04.20.16

Cantwell Leads Passage of the First, Comprehensive, Bipartisan Energy Bill Since 2007

Bill Will Save Consumers Money, Eliminate Energy Waste and Invest in New Technologies that Improve Global Competitiveness

WASHINGTON, D.C. – Today, Ranking Member of the U.S. Senate Committee on Energy and Natural Resources, U.S. Senator Maria Cantwell (D-Wash.), led the Senate’s passage of the Energy Policy Modernization Act of 2016 (S. 2012) by a vote of 85-12.

More than a year in the making, this comprehensive energy bill will modernize the electric grid, invest in renewable energy and train a new generation of energy workers. The bill’s passage marks the first time since 2007 the Senate has passed a comprehensive energy bill.

“The investments we make today will benefit American taxpayers for generations to come,” Sen.

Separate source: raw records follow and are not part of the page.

/-- The accumulate step of a TMMA K-block (R311, R309): VBSC loads of its codes, entries, the rank-k steps. The codes of its two blocks of 32 go to e0
and e1 for A, e2 and e3 for B (log 127). -/
def State.seqAccumulate (s : State) (w : TileWho) (j : SeqJob) (kb : Nat) : Except TileErr Flags × State :=
  match s.bothScales w j.b with
  | (.error e, s) => (.error e, s)
  | (.ok (a, c), s) =>
    let f := recFmt j.b
    let bse := fmtBSE f
    let conv := j.staged && bse
    let ta := if conv then stagedTy bse a.z (fmtTA f) else fmtTA f
    let tb := if conv then stagedTy bse c.z (fmtTB f) else fmtTB f
    let codes : Except TileErr (List (Vector Byte 64 × Vector Byte 64)) × State :=
      if !bse then (.ok [], s)
      else
        match s.seqCodes w j a c (2 * kb) with
        | (.error e, s) => (.error e, s)
        | (.ok x, s) =>
          if recK j.b ≤ 64 * kb + 32 then (.ok [x], s)
          else
            match s.seqCodes w j a c (2 * kb + 1) with
            | (.error e, s) => (.error e, s)
            | (.ok y, s) => (.ok [x, y], s)
    match codes with
    | (.error e, s) => (.error e, s)
    | (.ok cs, s) =>
      match s.seqEntries w j kb ta tb with
      | (.error e, s) => (.error e, s)
      | (.ok (ea, eb), s) =>
        let za := if conv then 0 else a.z.toInt
        let zb := if conv then 0 else c.z.toInt
        let (g, fl) := accumulate j.b j.m j.n kb ta tb za zb ea eb cs (s.core w.core).grid
        let g := cs.zipIdx.foldl (fun (g : Grid) p => (g.setE p.2 p.1.1).setE (2 + p.2) p.1.2) g
        (.ok fl, s.modGrid w.core (fun _ => (List.range j.m).foldl Grid.markDirty g))

/-- The elements of one block of the reduced axis for a result row (R295): staged, or through the sequencer's own fill path. -/
def State.jobBlock (s : State) (w : TileWho) (j : SeqJob) (kb x : Nat) : Except TileErr (List Cell) × State :=
  let t := fmtTA (recFmt j.b)
  let ps := redPlaces j.b (j.lo + kb) (j.i + x)
  if j.staged then
    (.ok (unpackRow t ps.length ((s.core w.core).xb.bytes (chunkBase (kb / 8) + 16384 * (kb % 8) + 256 * x) 256)), s)
  else s.readElems w (recRefA j.b) t ps

/-- One block of a TRED folded for every row of the sub-tile (R306): onto the sums so far in column 0 of the grid, those received from the
lower core, or as the first. -/
def State.foldRows (s : State) (w : TileWho) (j : SeqJob) (kb : Nat) : List Nat → Except TileErr (List Cell × Flags) × State
  | [] => (.ok ([], 0), s)
  | x :: xs =>
    match s.jobBlock w j kb x with
    | (.error e, s) => (.error e, s)
    | (.ok cs, s) =>
      let k := s.core w.core
      let acc : Option Cell :=
        if j.lo + kb = 0 then none
        else if j.recv ∧ kb = 0 then some (BitVec.ofNat 32 (k.xb.le (resultBase + 4 * x) 4))
        else some (k.grid.cell x 0)
      let int := isI32 (fmtTA (recFmt j.b))
      let (r, f) := tredStep int (fmtRc (recFmt j.b)) (redOpOf (recFn j.b)) acc cs
      match State.foldRows s w j kb xs with
      | (.error e, s) => (.error e, s)
      | (.ok (rs, g), s) => (.ok (r.getD (redEmpty int (redOpOf (recFn j.b))) :: rs, f ||| g), s)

Cantwell said. “This bipartisan bill is an important next step for saving consumers money on energy costs, providing more options to power U.S. homes and businesses, and preparing the next generation of workers for jobs in clean energy.”

The bill may now move to a joint conference committee with the House of Representatives.

Key provisions include:

  • Launching a smart buildings initiative, a public/private partnership to demonstrate and evaluate the costs and benefits of new energy-saving technologies;
  • A package of energy efficiency provisions that would provide $60 billion net savings to consumers, create more than 100,000 new jobs, and reduce emissions equivalent to the emissions from all US cars, trucks, and trains in a year;
  • Modernizing the grid to help integrate renewable technologies to make our grid more distributed and resilient and tripling investments in energy storage to help protect the grid during emergencies, during outages and to deploy more clean energy sources;
  • Supporting research and development of new clean energy technologies, in addition to geothermal and marine hydrokinetic energy;
  • Investing more in energy research through the successful energy research arm of the government – ARPA-E –$325 million for fiscal year 2016 and 2018 and $375 million for 2019 and 2020;
  • Better workforce training to help meet the needs of a changing energy sector and to help fill an upcoming shortage of 1.5 million energy workers in the next decade;
  • Permanently reauthorizing the Land and Water Conservation Fund, one of the nation’s most effective conservation programs, originally created by U.S. Senator Scoop Jackson of Washington;
  • Doubling the Energy Department’s recent investments in cybersecurity research and development, supply chain security and public-private partnerships for information-sharing and including cybersecurity representatives on the new 21st Century Energy Workforce Development Advisory Board; and
  • A demonstration project on recycling carbon fiber – an initiative underway in the Port of Port Angeles, Washington.

Over the course of the last year, Ranking Member Cantwell and Chairman Lisa Murkowski (R-Alaska) worked together to compile bills from dozens of Senators (40 in total)—Democrats and Republicans, alike; and held hearings with experts on these proposals. The senators continued to improve the text by considering hundreds of amendments to the underlying bill text and processing more than 60 of those amendments through a series of Senate votes.